* Data for this exercise:

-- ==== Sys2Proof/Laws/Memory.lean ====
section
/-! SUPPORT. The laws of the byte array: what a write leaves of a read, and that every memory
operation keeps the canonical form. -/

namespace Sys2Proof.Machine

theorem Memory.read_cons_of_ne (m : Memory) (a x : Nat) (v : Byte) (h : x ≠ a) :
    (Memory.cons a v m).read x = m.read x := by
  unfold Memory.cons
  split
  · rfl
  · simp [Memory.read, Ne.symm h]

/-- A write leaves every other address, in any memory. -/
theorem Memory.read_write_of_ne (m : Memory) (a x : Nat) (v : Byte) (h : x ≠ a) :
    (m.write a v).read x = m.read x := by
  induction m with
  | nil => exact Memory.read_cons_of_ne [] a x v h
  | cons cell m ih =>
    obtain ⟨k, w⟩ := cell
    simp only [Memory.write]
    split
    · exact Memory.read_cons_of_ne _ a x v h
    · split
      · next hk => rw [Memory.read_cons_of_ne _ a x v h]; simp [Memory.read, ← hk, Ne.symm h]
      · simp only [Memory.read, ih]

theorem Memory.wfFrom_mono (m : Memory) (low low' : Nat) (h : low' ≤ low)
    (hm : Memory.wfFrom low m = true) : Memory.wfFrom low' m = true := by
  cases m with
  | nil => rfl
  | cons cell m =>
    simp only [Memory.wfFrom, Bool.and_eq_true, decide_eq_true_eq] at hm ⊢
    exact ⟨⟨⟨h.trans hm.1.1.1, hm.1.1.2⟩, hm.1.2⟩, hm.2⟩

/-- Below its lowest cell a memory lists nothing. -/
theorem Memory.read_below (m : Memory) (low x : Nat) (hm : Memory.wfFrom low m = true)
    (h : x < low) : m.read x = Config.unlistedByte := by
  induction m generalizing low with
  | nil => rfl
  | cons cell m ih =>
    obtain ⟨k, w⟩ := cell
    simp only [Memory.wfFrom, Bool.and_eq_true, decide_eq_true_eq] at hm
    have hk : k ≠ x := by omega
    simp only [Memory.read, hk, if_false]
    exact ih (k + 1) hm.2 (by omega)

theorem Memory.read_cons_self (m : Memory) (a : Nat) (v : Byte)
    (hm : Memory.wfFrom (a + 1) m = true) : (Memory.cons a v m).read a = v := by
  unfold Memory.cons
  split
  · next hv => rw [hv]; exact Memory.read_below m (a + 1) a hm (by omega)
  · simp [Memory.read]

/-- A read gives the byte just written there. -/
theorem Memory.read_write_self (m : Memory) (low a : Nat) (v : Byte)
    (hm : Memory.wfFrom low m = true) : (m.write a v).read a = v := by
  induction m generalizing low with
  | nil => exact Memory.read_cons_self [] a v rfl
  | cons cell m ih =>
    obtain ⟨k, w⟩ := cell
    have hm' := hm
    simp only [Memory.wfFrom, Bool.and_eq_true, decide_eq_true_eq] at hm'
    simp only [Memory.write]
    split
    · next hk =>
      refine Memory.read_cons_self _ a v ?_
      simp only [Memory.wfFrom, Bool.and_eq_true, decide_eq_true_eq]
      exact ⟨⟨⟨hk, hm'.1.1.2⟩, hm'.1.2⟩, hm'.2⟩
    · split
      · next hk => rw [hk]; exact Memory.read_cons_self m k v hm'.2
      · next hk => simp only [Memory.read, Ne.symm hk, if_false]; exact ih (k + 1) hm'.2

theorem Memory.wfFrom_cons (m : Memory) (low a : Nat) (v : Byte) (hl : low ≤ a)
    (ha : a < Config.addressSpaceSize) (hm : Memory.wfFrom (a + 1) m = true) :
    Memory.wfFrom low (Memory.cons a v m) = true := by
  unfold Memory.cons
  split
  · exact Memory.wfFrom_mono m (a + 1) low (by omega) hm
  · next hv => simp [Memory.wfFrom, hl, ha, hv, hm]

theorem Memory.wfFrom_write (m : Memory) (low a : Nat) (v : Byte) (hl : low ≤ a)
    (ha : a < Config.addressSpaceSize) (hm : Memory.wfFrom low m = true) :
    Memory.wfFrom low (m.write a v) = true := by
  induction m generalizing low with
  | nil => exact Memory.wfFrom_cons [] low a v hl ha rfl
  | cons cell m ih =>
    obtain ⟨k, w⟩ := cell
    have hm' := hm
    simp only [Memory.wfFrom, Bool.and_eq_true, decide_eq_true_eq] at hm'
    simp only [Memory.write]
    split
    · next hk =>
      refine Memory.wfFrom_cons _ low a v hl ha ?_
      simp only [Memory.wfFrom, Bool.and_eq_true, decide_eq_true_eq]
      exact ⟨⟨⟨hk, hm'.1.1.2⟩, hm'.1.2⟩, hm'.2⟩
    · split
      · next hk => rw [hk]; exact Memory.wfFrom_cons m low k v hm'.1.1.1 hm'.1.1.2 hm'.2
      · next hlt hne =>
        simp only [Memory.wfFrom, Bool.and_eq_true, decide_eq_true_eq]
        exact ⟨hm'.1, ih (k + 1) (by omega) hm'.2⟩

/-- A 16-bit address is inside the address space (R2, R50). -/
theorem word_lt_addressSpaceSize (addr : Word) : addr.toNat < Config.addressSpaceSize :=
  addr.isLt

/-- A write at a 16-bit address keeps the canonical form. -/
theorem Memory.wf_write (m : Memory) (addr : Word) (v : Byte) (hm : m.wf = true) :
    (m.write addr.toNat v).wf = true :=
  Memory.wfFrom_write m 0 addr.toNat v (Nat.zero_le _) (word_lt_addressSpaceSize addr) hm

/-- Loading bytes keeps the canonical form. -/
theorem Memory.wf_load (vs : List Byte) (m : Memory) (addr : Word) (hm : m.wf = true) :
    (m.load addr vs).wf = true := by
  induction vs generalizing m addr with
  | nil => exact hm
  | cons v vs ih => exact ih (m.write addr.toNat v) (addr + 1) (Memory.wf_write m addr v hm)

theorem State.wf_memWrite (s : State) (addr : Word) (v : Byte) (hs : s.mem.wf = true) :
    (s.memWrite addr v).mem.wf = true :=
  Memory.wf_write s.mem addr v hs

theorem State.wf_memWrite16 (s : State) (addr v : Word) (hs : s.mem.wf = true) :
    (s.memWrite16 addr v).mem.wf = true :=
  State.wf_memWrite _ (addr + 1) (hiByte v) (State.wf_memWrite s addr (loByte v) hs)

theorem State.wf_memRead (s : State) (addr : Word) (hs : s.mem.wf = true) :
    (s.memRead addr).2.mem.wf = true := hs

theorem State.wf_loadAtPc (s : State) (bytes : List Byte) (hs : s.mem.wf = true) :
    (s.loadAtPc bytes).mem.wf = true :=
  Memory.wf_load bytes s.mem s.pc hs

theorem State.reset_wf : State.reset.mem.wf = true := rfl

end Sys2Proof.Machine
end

--

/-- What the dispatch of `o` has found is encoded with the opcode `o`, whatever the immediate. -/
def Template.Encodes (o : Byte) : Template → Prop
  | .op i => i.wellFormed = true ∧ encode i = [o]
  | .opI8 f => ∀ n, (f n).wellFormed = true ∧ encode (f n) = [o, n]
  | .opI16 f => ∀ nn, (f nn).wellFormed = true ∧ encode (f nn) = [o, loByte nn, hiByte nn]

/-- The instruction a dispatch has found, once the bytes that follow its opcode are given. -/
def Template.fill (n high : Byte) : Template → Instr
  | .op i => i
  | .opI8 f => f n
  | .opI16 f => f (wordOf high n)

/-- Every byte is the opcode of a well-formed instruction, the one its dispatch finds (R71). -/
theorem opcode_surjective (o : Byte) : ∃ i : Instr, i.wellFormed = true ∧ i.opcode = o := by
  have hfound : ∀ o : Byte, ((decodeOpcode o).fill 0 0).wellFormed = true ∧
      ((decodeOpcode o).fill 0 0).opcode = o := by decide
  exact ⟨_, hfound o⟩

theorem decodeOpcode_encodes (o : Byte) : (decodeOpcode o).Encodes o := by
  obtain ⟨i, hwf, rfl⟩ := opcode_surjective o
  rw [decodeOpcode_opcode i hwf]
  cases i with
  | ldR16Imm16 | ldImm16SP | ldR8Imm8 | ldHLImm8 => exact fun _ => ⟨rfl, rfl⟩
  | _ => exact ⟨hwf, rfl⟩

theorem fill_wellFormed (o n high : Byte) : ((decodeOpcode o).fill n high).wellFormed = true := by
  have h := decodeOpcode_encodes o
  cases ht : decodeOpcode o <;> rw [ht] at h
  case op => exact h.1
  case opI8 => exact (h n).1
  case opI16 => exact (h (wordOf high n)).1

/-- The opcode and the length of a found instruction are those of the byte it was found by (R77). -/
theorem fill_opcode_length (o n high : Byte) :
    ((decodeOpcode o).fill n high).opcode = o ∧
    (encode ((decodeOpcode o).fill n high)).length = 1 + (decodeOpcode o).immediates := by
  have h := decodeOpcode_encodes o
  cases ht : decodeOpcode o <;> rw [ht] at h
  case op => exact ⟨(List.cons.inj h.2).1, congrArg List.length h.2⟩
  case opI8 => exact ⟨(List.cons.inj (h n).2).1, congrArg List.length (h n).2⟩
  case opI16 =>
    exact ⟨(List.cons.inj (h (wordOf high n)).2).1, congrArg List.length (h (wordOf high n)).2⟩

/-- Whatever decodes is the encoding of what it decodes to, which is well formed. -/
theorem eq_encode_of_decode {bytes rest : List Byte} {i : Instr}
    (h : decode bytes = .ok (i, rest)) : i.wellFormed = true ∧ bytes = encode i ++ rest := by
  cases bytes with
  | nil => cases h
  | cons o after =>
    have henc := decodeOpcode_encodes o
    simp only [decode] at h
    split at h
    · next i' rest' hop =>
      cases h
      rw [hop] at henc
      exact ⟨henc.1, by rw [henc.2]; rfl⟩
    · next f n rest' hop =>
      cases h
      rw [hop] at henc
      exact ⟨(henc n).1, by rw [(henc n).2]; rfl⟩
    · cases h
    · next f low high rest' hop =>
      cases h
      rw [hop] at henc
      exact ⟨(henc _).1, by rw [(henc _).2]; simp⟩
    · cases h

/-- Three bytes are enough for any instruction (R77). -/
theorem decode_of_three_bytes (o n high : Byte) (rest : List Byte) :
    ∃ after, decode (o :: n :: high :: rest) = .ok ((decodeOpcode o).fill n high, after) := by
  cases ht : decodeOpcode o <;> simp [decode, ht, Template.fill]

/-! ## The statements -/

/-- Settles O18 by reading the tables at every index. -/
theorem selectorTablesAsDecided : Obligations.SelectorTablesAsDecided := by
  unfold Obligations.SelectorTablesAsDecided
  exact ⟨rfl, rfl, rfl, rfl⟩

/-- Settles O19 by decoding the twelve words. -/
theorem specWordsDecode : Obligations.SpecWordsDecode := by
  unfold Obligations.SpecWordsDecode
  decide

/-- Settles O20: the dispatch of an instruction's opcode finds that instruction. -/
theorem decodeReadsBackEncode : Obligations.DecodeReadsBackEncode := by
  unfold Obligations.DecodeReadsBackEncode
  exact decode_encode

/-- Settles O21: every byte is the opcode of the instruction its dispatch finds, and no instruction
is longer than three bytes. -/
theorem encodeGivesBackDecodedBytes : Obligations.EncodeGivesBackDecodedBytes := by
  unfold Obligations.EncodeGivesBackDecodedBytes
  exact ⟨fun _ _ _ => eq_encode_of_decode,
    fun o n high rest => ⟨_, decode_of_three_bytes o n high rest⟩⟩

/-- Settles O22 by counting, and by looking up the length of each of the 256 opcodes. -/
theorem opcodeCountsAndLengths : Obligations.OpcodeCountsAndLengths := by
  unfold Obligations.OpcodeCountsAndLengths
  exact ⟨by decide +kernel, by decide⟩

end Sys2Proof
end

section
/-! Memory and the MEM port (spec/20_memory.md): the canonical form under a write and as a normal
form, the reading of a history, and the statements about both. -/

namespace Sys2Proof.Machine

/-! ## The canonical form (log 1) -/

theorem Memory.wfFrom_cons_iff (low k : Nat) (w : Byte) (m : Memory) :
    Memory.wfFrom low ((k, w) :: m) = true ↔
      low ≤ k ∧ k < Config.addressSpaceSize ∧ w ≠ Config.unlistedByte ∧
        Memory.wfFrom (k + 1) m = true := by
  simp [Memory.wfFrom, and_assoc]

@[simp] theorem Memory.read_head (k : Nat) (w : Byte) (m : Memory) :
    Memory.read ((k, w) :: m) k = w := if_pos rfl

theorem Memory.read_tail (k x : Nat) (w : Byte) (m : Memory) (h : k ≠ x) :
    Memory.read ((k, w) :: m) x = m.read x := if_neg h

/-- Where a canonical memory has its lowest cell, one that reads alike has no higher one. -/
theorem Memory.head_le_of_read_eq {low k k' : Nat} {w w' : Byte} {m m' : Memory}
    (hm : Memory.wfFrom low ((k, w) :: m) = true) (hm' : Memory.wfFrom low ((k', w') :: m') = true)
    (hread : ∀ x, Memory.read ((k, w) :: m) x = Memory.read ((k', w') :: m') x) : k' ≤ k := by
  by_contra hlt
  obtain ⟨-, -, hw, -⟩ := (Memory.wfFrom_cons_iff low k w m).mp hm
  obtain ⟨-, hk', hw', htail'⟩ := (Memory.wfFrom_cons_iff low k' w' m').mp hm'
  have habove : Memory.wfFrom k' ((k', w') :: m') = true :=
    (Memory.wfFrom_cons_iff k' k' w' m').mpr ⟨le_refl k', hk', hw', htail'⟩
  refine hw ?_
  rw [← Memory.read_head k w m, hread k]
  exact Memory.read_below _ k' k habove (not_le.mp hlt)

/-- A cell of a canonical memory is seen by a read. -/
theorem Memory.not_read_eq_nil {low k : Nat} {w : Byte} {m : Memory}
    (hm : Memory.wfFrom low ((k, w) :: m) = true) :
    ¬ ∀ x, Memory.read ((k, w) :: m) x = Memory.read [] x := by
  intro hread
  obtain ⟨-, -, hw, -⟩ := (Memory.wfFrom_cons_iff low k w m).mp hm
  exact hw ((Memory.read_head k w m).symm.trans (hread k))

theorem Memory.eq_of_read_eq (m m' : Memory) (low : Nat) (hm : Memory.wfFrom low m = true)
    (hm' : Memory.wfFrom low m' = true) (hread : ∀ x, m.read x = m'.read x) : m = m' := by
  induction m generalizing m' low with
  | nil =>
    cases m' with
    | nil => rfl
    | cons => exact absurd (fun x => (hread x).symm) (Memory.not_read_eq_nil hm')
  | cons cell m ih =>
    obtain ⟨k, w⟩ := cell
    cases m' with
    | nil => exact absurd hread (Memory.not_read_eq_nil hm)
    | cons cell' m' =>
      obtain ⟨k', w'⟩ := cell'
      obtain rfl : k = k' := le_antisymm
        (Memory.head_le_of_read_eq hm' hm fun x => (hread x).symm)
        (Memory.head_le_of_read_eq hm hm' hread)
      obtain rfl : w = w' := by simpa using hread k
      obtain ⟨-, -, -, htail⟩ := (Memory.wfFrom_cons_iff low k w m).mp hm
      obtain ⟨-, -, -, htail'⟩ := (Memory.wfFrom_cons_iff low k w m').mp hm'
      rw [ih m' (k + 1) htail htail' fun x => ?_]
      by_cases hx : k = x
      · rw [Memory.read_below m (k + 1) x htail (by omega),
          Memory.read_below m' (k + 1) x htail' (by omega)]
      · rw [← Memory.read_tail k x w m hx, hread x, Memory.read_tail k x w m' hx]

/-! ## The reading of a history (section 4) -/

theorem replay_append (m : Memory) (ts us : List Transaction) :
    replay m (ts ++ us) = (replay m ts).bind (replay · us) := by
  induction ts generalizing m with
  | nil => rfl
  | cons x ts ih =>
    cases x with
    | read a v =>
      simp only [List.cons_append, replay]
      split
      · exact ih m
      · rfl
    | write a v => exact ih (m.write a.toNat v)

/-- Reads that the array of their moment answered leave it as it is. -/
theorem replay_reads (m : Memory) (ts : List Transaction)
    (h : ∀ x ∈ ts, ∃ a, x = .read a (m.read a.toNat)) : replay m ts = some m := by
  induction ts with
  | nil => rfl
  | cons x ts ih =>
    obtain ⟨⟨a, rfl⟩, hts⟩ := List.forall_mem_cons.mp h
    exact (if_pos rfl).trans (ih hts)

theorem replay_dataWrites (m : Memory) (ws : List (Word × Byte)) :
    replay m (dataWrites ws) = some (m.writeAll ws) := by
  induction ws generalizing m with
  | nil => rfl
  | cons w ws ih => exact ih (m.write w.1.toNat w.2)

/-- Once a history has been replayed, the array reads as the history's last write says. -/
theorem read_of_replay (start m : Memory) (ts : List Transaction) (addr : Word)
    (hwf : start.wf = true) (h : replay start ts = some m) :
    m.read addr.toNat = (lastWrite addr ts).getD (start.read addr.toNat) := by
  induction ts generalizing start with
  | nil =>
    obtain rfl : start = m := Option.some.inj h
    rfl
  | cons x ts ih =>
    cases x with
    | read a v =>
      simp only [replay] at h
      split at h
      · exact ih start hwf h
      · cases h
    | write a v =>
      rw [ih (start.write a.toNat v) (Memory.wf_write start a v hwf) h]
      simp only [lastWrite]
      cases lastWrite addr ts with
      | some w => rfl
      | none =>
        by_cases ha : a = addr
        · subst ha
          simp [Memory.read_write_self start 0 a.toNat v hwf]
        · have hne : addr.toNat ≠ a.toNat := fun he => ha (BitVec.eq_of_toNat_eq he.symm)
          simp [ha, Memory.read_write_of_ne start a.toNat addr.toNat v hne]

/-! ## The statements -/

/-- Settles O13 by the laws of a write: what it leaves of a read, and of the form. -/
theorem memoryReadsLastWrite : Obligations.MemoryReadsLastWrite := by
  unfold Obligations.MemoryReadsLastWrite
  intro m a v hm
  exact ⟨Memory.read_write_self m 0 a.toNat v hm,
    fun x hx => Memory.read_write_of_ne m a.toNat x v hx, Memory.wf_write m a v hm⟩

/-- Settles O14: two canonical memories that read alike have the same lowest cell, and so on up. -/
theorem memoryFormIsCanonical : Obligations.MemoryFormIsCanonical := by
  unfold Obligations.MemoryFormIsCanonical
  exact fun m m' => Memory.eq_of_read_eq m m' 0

* Work request: Give back exactly the lines above starting at the line where "exact ⟨(henc _).1, by" appears and ending at the line where "Memory.wfFrom low ((k, w) :: m) = true ↔" appears, both included, with no other lines.

* Task response:
      exact ⟨(henc _).1, by rw [(henc _).2]; simp⟩
    · cases h

/-- Three bytes are enough for any instruction (R77). -/
theorem decode_of_three_bytes (o n high : Byte) (rest : List Byte) :
    ∃ after, decode (o :: n :: high :: rest) = .ok ((decodeOpcode o).fill n high, after) := by
  cases ht : decodeOpcode o <;> simp [decode, ht, Template.fill]

/-! ## The statements -/

/-- Settles O18 by reading the tables at every index. -/
theorem selectorTablesAsDecided : Obligations.SelectorTablesAsDecided := by
  unfold Obligations.SelectorTablesAsDecided
  exact ⟨rfl, rfl, rfl, rfl⟩

/-- Settles O19 by decoding the twelve words. -/
theorem specWordsDecode : Obligations.SpecWordsDecode := by
  unfold Obligations.SpecWordsDecode
  decide

/-- Settles O20: the dispatch of an instruction's opcode finds that instruction. -/
theorem decodeReadsBackEncode : Obligations.DecodeReadsBackEncode := by
  unfold Obligations.DecodeReadsBackEncode
  exact decode_encode

/-- Settles O21: every byte is the opcode of the instruction its dispatch finds, and no instruction
is longer than three bytes. -/
theorem encodeGivesBackDecodedBytes : Obligations.EncodeGivesBackDecodedBytes := by
  unfold Obligations.EncodeGivesBackDecodedBytes
  exact ⟨fun _ _ _ => eq_encode_of_decode,
    fun o n high rest => ⟨_, decode_of_three_bytes o n high rest⟩⟩

/-- Settles O22 by counting, and by looking up the length of each of the 256 opcodes. -/
theorem opcodeCountsAndLengths : Obligations.OpcodeCountsAndLengths := by
  unfold Obligations.OpcodeCountsAndLengths
  exact ⟨by decide +kernel, by decide⟩

end Sys2Proof
end

section
/-! Memory and the MEM port (spec/20_memory.md): the canonical form under a write and as a normal
form, the reading of a history, and the statements about both. -/

namespace Sys2Proof.Machine

/-! ## The canonical form (log 1) -/

theorem Memory.wfFrom_cons_iff (low k : Nat) (w : Byte) (m : Memory) :
    Memory.wfFrom low ((k, w) :: m) = true ↔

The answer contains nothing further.